Another limitation to highlight is the evaluation of inter-rater reliability between only two clinicians of differing expertise levels. Moreover, the intra-rater reliability was assessed only by the less experienced orthopedic. A broader team of evaluators might have provided deeper insights into the actual variability in measurements between physicians.

There were also several limitations concerning the radiographs used. All the DICOM radiographs had a raster overlay, which could not be removed due to its integration within the source file. The scaling sphere, which could have enabled the software to achieve more accurate length measurements, was absent in the postoperative radiographs. The presence of a hip prosthesis could also have interfered with the software’s processing, a factor not investigated in this study.

All these aforementioned potential interferences with the software’s capability to accurately identify landmarks and joint outlines might have further contributed to the lower ICC values observed in our study.

5. Conclusions

Our research, complemented by studies from Simon et al. and Schwarz et al., highlights both the potential advantages and challenges of using AI software like LAMA in musculoskeletal radiology.

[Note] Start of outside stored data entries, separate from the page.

/-- Two exact elements added: values and flags. -/
def AccEl.add (a b : AccEl) : AccEl :=
  { v := a.v + b.v, nan := a.nan || b.nan, pinf := a.pinf || b.pinf, ninf := a.ninf || b.ninf, ovp := a.ovp || b.ovp,
    ovn := a.ovn || b.ovn }

/-- An element as it is drained or stored: OVP and OVN follow the exact sum (R176). -/
def AccEl.seen (e : AccEl) : AccEl :=
  { e with ovp := e.ovp || decide ((2 ^ 79 : Nat) ≤ e.v), ovn := e.ovn || decide (e.v < -(2 ^ 79 : Nat)) }

/-- A flag is set. -/
def AccEl.flagged (e : AccEl) : Bool := e.nan || e.pinf || e.ninf || e.ovp || e.ovn

/-- The value of an exact element by the list of R177. -/
def AccEl.val (e : AccEl) : FVal :=
  if e.nan || (e.pinf && e.ninf) then .nan
  else if e.pinf then .inf false
  else if e.ninf then .inf true
  else if e.ovp && e.ovn then .nan
  else if e.ovp then .inf false
  else if e.ovn then .inf true
  else unscaled false e.v (-32)

/-! ### Operands of a row-step (R182, R195 to R197) -/

/-- The address of byte 0 of A[m][k], before the swizzle of its chunk, and after it (R195). -/
def Routine.aAddr (r : Routine) (w m k : Nat) : Nat :=
  let x := if r.ord then (r.abase + k * r.pitch + m * w) % 2 ^ 64 else (r.abase + m * r.pitch + k * w) % 2 ^ 64
  if r.swz then x ^^^ (8 * ((if r.ord then k else m) % 8)) else x

/-- The physical offsets of the bytes of the A elements k from KCUR, n of them, or a fault (R195). -/
def Routine.aRow (r : Routine) (mv : Mover) (w m n : Nat) : Except Nat (List (List Nat)) :=
  if (r.swz || r.ord) && decide (r.abase % 64 ≠ 0) then .error mxAddress
  else (List.range n).foldr (fun t acc =>
    match acc with
    | .error e => .error e
    | .ok l =>
      let x := r.aAddr w m (r.kcur + t)
      if Config.tessSize < x + w then .error mxAddress
      else match mv.physBytes false x w with
        | some ps => .ok (ps :: l)
        | none => .error mxAddress) (.ok [])

/-- The lines that elements at physical offsets lie in. -/
def aLines (ps : List (List Nat)) : List Nat := (ps.flatMap (fun e => e.map (· / 64))).dedup

/-- A lintel row may be used: below 256 and outside the bay (R183, R196). -/
def Core.lintelRow (k : Core) (n : Nat) : Except Nat Unit :=
  if 256 ≤ n then .error mxAddress else if bayRow k.mxcfg ≤ n then .error mxBay else .ok ()

/-- The `n`-byte field at offset `o` of column `j`'s bank at a lintel row (R182). -/
def Core.bField (k : Core) (row j o n : Nat) : Nat := Mem.read k.lintel (4096 * row + 64 * j + o) n

/-- A bad line in a row of the lintel (R425). -/
def Core.badRow (k : Core) (row : Nat) : Bool := k.badLintel.any (fun l => decide (l / 64 = row))

/-- B[KCUR + t][j] as a value; in NF4W the codebook value of the index (R168, R182). -/
def Core.bElem (k : Core) (r : Routine) (mode row j t : Nat) : FVal :=
  if mode = 1 then nf4Val (k.bField row j (t / 2) 1 / 16 ^ (t % 2) % 16)
  else (mxFmt r.bfmt).val (k.bField row j (modeW mode * t) (modeW mode))

/-- The scale s of a block for a column (R170, R182). -/
def Core.blockScale (k : Core) (r : Routine) (j b : Nat) : FVal :=
  let u := k.bField (r.srow + b / 64) j (b % 64) 1
  let sup := k.bField r.ssrow j (4 * (b / 256)) 4
  fp32.val (fp32.round rne ((FVal.fin false u (-8)).mul (fp32.val sup)))

/-- The groups of `g` consecutive k that `n` elements from k = `k0` on fall into: k counts from the start of the call
(R179, R181). -/
def groups (g k0 n : Nat) : List Nat := (List.range ((k0 % g + n + g - 1) / g)).map (· + k0 / g)

/-- Of a list whose first member has k = `k0`, those in group `t`. -/
def inGroup {α : Type} (g k0 t : Nat) (l : List α) : List α := (l.take (g * t + g - k0)).drop (g * t - k0)

/-- Blocks of a row-step in which an element takes part: block b is k div 64 (R182, R197). -/
def Routine.blocks (r : Routine) (kv : Nat) : List Nat := groups 64 r.kcur kv

/-- The rows that a row-step reads are usable (R182, R183, R196): the cause that stops it. -/
def Core.rowsOk (k : Core) (r : Routine) (mode kv : Nat) : Except Nat Unit :=
  match k.lintelRow r.bcur.toNat with
  | .error e => .error e
  | .ok _ =>
    if mode ≠ 1 then (if k.badRow r.bcur.toNat then .error (4 + 256 * 2) else .ok ())
    else
      let bs := r.blocks kv
      -- every address is judged before any element is read
      let placed := bs.foldl (fun (acc : Except Nat Unit) b =>
        match acc with
        | .error e => .error e
        | .ok _ =>
          if 15 < b / 256 then .error mxAddress
          else match k.lintelRow (r.srow + b / 64), k.lintelRow r.ssrow with
            | .error e, _ => .error e
            | _, .error e => .error e
            | .ok _, .ok _ => .ok ()) (.ok ())
      match placed with
      | .error e => .error e
      | .ok _ =>
        if !bs.isEmpty && (k.badRow r.ssrow || k.badRow r.bcur.toNat || bs.any (fun b => k.badRow (r.srow + b / 64))) then
          .error (4 + 256 * 2)
        else .ok ()

/-- Exact sum of products of two lists. -/
def dot (e : AccEl) (a b : List FVal) : AccEl := (a.zip b).foldl (fun e p => e.plus (p.1.mul p.2)) e

/-- The fused steps of R179 over one row-step's products, the first with k = `k0`, grouped by k. -/
def fusedSteps (f : Fmt) (g k0 : Nat) (acc : Nat) (a b : List FVal) : Nat :=
  (groups g k0 a.length).foldl (fun acc t =>
    f.round rne ((inGroup g k0 t (a.zip b)).foldl (fun x p => x.add false (p.1.mul p.2)) (f.val acc))) acc

/-- Column `j` of a row-step: the element after it (R176 to R179); `as` are the A values that take part. -/
def Core.colStep (k : Core) (r : Routine) (mode : Nat) (e : AccEl) (as : List FVal) (j : Nat) : AccEl :=
  let row := r.bcur.toNat
  let bs := (List.range as.length).map (k.bElem r mode row j)
  match mode with
  | 0 => dot e as bs
  | 1 =>
    let c := (r.blocks as.length).foldl (fun (c : Nat) b =>
      let p := (dot {} (inGroup 64 r.kcur b as) (inGroup 64 r.kcur b bs)).seen
      fp32.round rne ((fp32.val c).add false (p.val.mul (k.blockScale r j b)))) e.v.toNat
    { v := c }
  | _ => { v := fusedSteps (accFmt mode) (modeG mode) r.kcur e.v.toNat as bs }

/-- The row's check value with a row-step's products, column sums first (R211), and in NF4W the partials as they came. -/
def Core.checkStep (k : Core) (r : Routine) (mode : Nat) (as : List FVal) : AccEl :=
  (List.range 64).foldl (fun e j => dot e as ((List.range as.length).map (k.bElem r mode r.bcur.toNat j))) {}

/-- One row-step (R197): bank element by element, check values of an armed row, and the tessera lines read. -/
def Core.rowStep (k : Core) (mv : Mover) (r : Routine) (mode kv : Nat) (wb : Bool) (m : Nat) :
    Except Nat (Routine × List Nat) :=
  match k.rowsOk r mode kv with
  | .error e => .error e
  | .ok _ =>
    match r.aRow mv (modeW mode) m kv with
    | .error e => .error e
    | .ok ps =>
      if (aLines ps).any k.badTess.contains then .error 4
      else
        let as := ps.map (fun e => (mxFmt r.afmt).val (numAt k.tess e))
        let b := (List.range 64).foldl (fun (b : Bank) j =>
          Tbl.set {} b (64 * m + j) (k.colStep r mode (Tbl.get {} b (64 * m + j)) as j)) (r.bank wb)
        let r' := r.setBank wb b
        let r' := match r.arm with
          | some (f, n, w) =>
            if w = wb ∧ f ≤ m ∧ m < f + n then
              let ck := k.checkStep r mode as
              { r' with ckA := Tbl.upd {} r'.ckA m (·.add ck), ckB := if mode = 1 then Tbl.upd {} r'.ckB m (·.add ck) else r'.ckB }
            else r'
          | none => r'
        .ok (r', aLines ps)

/-! ### The micro-operations -/

/-- FMTS (R194). -/
def execFmts (mode af bf : BitVec 4) (s : State) : Out :=
  s.onMx fun o r s =>
    let fix := fun (c : BitVec 4) => if c = 15 then o.fmtt.toNat / 16 ^ o.lc0 % 16 else c.toNat
    if !fmtsOk mode.toNat (fix af) (fix bf) then s.mxFault o mxFormat
    else s.mxNext { r with mode := some mode.toNat, afmt := fix af, bfmt := fix bf, w0 := [], w1 := [], part := [],
                           marks := [], kv := 0 }

/-- q register `i` of a routine. -/
def Routine.reg (r : Routine) (i : BitVec 3) : Word64 := r.q.getD i.toNat 0

/-- AFET (R195). -/
def execAfet (pa : BitVec 3) (pitch : BitVec 16) (ord swz : BitVec 1) (s : State) : Out :=
  s.onMx fun _ r s => s.mxNext { r with abase := (r.reg pa).toNat, pitch := pitch.toNat, ord := ord == 1, swz := swz == 1 }

/-- BSEL (R196). -/
def execBsel (pb : BitVec 3) (rofs srow ssrow : BitVec 8) (s : State) : Out :=
  s.onMx fun _ r s => s.mxNext { r with bcur := r.reg pb + rofs.setWidth 64, srow := srow.toNat, ssrow := ssrow.toNat }

/-- The tessera lines that a micro-operation has read: what a second read finds clean is counted and logged (R380). -/
def State.mxRead (s : State) (lines : List Nat) : State :=
  if s.kore.softTess.isEmpty && s.kore.ce.isEmpty then s else lines.dedup.foldl (fun (s : State) l => (s.readTessLine s.focus l).1) s

/-- Rows of the lintel that a micro-operation has read (R380, R424). -/
def State.mxRows (s : State) (rows : List Nat) : State :=
  if s.kore.soft.isEmpty && s.kore.ce.isEmpty then s
  else (s.readSram s.focus 2 (rows.dedup.flatMap (fun n => (List.range 64).map (64 * n + ·)))).1

/-- The lintel rows of a row-step (R182). -/
def Routine.rowsOf (r : Routine) (mode kv : Nat) : List Nat :=
  r.bcur.toNat :: (if mode = 1 then r.ssrow :: (r.blocks kv).map (fun b => r.srow + b / 64) else [])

The inter-rater reliability between the software and orthopedic specialists demonstrated excellent agreement for the assessment of parameters such as MAD, mLPFA, mLDTA, and HKA, where the ICC exceeded 0.90. In contrast, the evaluation of AMA, mLDFA, mMPTA, JLCA, and the Mikulicz line yielded a marginally lower agreement, though the ICC still surpassed 0.75.

However, the inter-rater reliability in measuring JLCA and the Mikulicz line fell short of the expected standard. This limitation is evident when examining the broader 95% CI range for these parameters. Notably, the lower bound of the CI for both JLCA and the Mikulicz line dipped below 0.75, suggesting potential inconsistencies and reduced reliability in certain scenarios.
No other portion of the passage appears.